Iraqis vote amid deadly attacks
Iraqis have begun voting in their second full parliamentary elections since the 2003 US-led invasion against a backdrop of deadly attacks. Around 19 million eligible voters will choose from over 6,000 candidates from 86 political groups looking to gain seats in the 325-member assembly. But even as polls opened on Sunday, attacks across the country left at least 24 people dead and 50 more wounded. The bloodiest toll was from an explosion that destroyed a residential building in the Shaab district of northern Baghdad, killing 12 people and wounding eight more.

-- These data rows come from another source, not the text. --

-- ==== Sys2Proof/Proofs/Encoding.lean ====
section
/-! SUPPORT. The decoder and the encoder agree: the fields of a selector and of a command word, one equation of the
decoder for each `SPACE`, the round trip in both directions, the selectors no operands make a transaction, the
assembler's lines, and the words of the opcode table (30_encoding.md R90 to R101, R120). -/

namespace Sys2Proof.Machine

/-! ## The fields of a selector and of a command word -/

section
variable (space : BitVec 2) (dir : Bool) (off : Offset)

@[simp] theorem selSpace_selectorOf : selSpace (selectorOf space dir off) = space := by
  unfold selSpace selectorOf
  ext i hi
  grind

@[simp] theorem selDir_selectorOf : selDir (selectorOf space dir off) = dir := by
  unfold selDir selectorOf
  grind

@[simp] theorem selRsv_selectorOf : selRsv (selectorOf space dir off) = 0 := by
  unfold selRsv selectorOf
  ext i hi
  grind

@[simp] theorem selOff_selectorOf : selOff (selectorOf space dir off) = off :=
  BitVec.extractLsb'_append_eq_right

end

/-- A selector with `RSV` = 0 is put together from its other fields (30_encoding.md R90). -/
theorem selectorOf_fields {sel : Half} (h : selRsv sel = 0) :
    selectorOf (selSpace sel) (selDir sel) (selOff sel) = sel := by
  rw [selectorOf, ← h]
  unfold selSpace selDir selOff selRsv
  ext i hi
  grind

/-- Either R92 refuses a selector for its `RSV`, or its other fields say all about it. -/
theorem selector_cases (sel : Half) : selRsv sel ≠ 0 ∨ ∃ space dir off, sel = selectorOf space dir off := by
  by_cases h : selRsv sel = 0
  · exact .inr ⟨_, _, _, (selectorOf_fields h).symm⟩
  · exact .inl h

/-- DISK, IOB, TV and EVENT (30_encoding.md R90). -/
theorem space_cases : ∀ space : BitVec 2, space = 0 ∨ space = 1 ∨ space = 2 ∨ space = 3 := by decide

/-- `OFF[8:3]` in place (30_encoding.md R92). -/
theorem extractLsb'_selOff (sel : Half) : (selOff sel).extractLsb' 3 6 = sel.extractLsb' 3 6 := by
  unfold selOff
  ext i hi
  grind

/-- A disk offset whose bits 8:3 are 0 is its register index (30_encoding.md R95). -/
theorem diskOffset_eq {off : Offset} (h : off.extractLsb' 3 6 = 0) :
    (0 : BitVec 6) ++ off.extractLsb' 0 3 = off := by
  rw [← h]
  exact BitVec.extractLsb'_append_extractLsb' (w := 6) (len := 3)

/-- The mask picks the bit field 9:0 (30_encoding.md R101). -/
theorem commandKey_eq_extractLsb' (w : Word) : commandKey w = w.extractLsb' 0 10 := by
  have hmask : Config.cmdOpcodeMask.setWidth 10 = BitVec.allOnes 10 := by decide
  rw [commandKey, BitVec.setWidth_and, hmask, BitVec.and_allOnes, BitVec.setWidth_eq_extractLsb' (by decide)]

@[simp] theorem commandKey_commandWord (key : BitVec 10) (f : CommandFlags) :
    commandKey (commandWord key f) = key :=
  (commandKey_eq_extractLsb' _).trans BitVec.extractLsb'_append_eq_right

@[simp] theorem commandFlags_commandWord (key : BitVec 10) (f : CommandFlags) :
    commandFlags (commandWord key f) = f := by
  unfold commandFlags commandWord
  congr
  · grind
  · grind
  · ext i hi
    grind

/-- A command word is put together from its key and its other bits (30_encoding.md R100). -/
theorem commandWord_fields (w : Word) : commandWord (commandKey w) (commandFlags w) = w := by
  rw [commandKey_eq_extractLsb']
  unfold commandFlags commandWord
  ext i hi
  grind

/-! ## The operands a transaction takes -/

section
variable {i : Instr} {ops : Operands}

theorem takeAbsent_ok {j : Instr} : takeAbsent j ops = .ok i ↔ ops = .absent ∧ j = i := by
  cases ops <;> simp [takeAbsent]

theorem takeWord32_ok {f : Word → Instr} : takeWord32 f ops = .ok i ↔ ∃ v, ops = .word32 v ∧ f v = i := by
  cases ops <;> simp [takeWord32]

theorem takeWord16_ok {f : Half → Instr} : takeWord16 f ops = .ok i ↔ ∃ v, ops = .word16 v ∧ f v = i := by
  cases ops <;> simp [takeWord16]

theorem takeImage_ok : takeImage ops = .ok i ↔ ∃ file, ops = .image file ∧ .evAttach file = i := by
  cases ops <;> simp [takeImage]

theorem takeKey_ok : takeKey ops = .ok i ↔ ∃ code extra, ops = .key code extra ∧ .evKey code extra = i := by
  cases ops <;> simp [takeKey]

theorem takeMouse_ok : takeMouse ops = .ok i ↔
    ∃ x y dx dy buttons, ops = .mouse x y dx dy buttons ∧ .evMouse x y dx dy buttons = i := by
  cases ops <;> simp [takeMouse]

end

/-! ## The decoder, one equation for each `SPACE` -/

theorem decodeTransaction_reserved {sel : Half} (h : selRsv sel ≠ 0) (ops : Operands) :
    decodeTransaction ⟨sel, ops⟩ = .error .reservedBits := by
  rw [decodeTransaction, if_pos h]

section
variable (dir : Bool) (off : Offset) (ops : Operands)

theorem decodeTransaction_disk : decodeTransaction ⟨selectorOf 0 dir off, ops⟩ =
    if off.extractLsb' 3 6 = 0 then
      if dir then takeWord32 (diskWriteOf (off.extractLsb' 0 3)) ops
      else takeAbsent (diskReadOf (off.extractLsb' 0 3)) ops
    else .error .diskOffset := by
  simp [decodeTransaction]

theorem decodeTransaction_iob : decodeTransaction ⟨selectorOf 1 dir off, ops⟩ =
    if dir then takeWord16 (iobWriteOf off) ops else takeAbsent (iobReadOf off) ops := by
  simp [decodeTransaction]

theorem decodeTransaction_tv : decodeTransaction ⟨selectorOf 2 dir off, ops⟩ =
    if off = 0 then if dir then takeWord32 .tvWrCsr ops else takeAbsent .tvRdCsr ops
    else .error .tvOffset := by
  simp [decodeTransaction]

theorem decodeTransaction_event : decodeTransaction ⟨selectorOf 3 dir off, ops⟩ =
    if dir then .error .eventDirection else decodeEvent off ops := by
  simp [decodeTransaction]

end

theorem decode_encDiskRead (index : BitVec 3) :
    decode (encDisk false index .absent) = .ok (diskReadOf index) := by
  rw [encDisk, decode, decodeTransaction_disk, BitVec.extractLsb'_append_eq_left,
    BitVec.extractLsb'_append_eq_right]
  rfl

theorem decode_encDiskWrite (index : BitVec 3) (v : Word) :
    decode (encDisk true index (.word32 v)) = .ok (diskWriteOf index v) := by
  rw [encDisk, decode, decodeTransaction_disk, BitVec.extractLsb'_append_eq_left,
    BitVec.extractLsb'_append_eq_right]
  rfl

theorem decode_encIobRd (off : Offset) : decode (encIobRd off) = .ok (iobReadOf off) :=
  decodeTransaction_iob false off .absent

theorem decode_encIobWr (off : Offset) (v : Half) : decode (encIobWr off v) = .ok (iobWriteOf off v) :=
  decodeTransaction_iob true off (.word16 v)

theorem decode_encEvent (id : Offset) (ops : Operands) : decode (encEvent id ops) = decodeEvent id ops :=
  decodeTransaction_event false id ops

/-! ## The rows whose operand selects them -/

/-- The indices 0 to 3 are the writes that are ignored (30_encoding.md R96). -/
theorem diskWriteOf_nop (index : BitVec 2) (v : Word) :
    diskWriteOf ((0 : BitVec 1) ++ index) v = .dskWrNop index v := by
  have hlow : ∀ index : BitVec 2, (0 : BitVec 1) ++ index ≠ 4 ∧ (0 : BitVec 1) ++ index ≠ 5 ∧
      (0 : BitVec 1) ++ index ≠ 6 ∧ (0 : BitVec 1) ++ index ≠ 7 := by decide
  obtain ⟨h4, h5, h6, h7⟩ := hlow index
  rw [diskWriteOf, if_neg h4, if_neg h5, if_neg h6, if_neg h7, BitVec.extractLsb'_append_eq_right]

[Editor's Comment:] There's no reason to believe that this election will be more honest than the travesty of an election that took place in Afghanistan recently. Iraq still is under US occupation and the #1 priority for the Iraqis ought to be to unite and chase the US army out. As things stand, the US wants a government of collaborators. America's man in Iraq, Nouri al-Maliki, will see to it that corruption remains high (not difficult, Iraq being an unstable and well-nigh destroyed country), and certainly high enough for Iraq to be manageable to the US as a client state. Parliamentary elections will change nothing. The US will certainly not honor the "agreement" to leave in 2011. It will stay in Iraq for the foreseeable future, or for as long as it takes for the international corporations to steal every single drop of oil from this godforsaken territory. -For this is what "Iraq" now has become. A territory. It's not a country anymore. Parliamentary elections can not change this. They're window dressing, a show put up to justify the illegal occupation ex post facto. Or, in the words of Max Steiner: "You can dress up a corpse but you can't bring it back to life."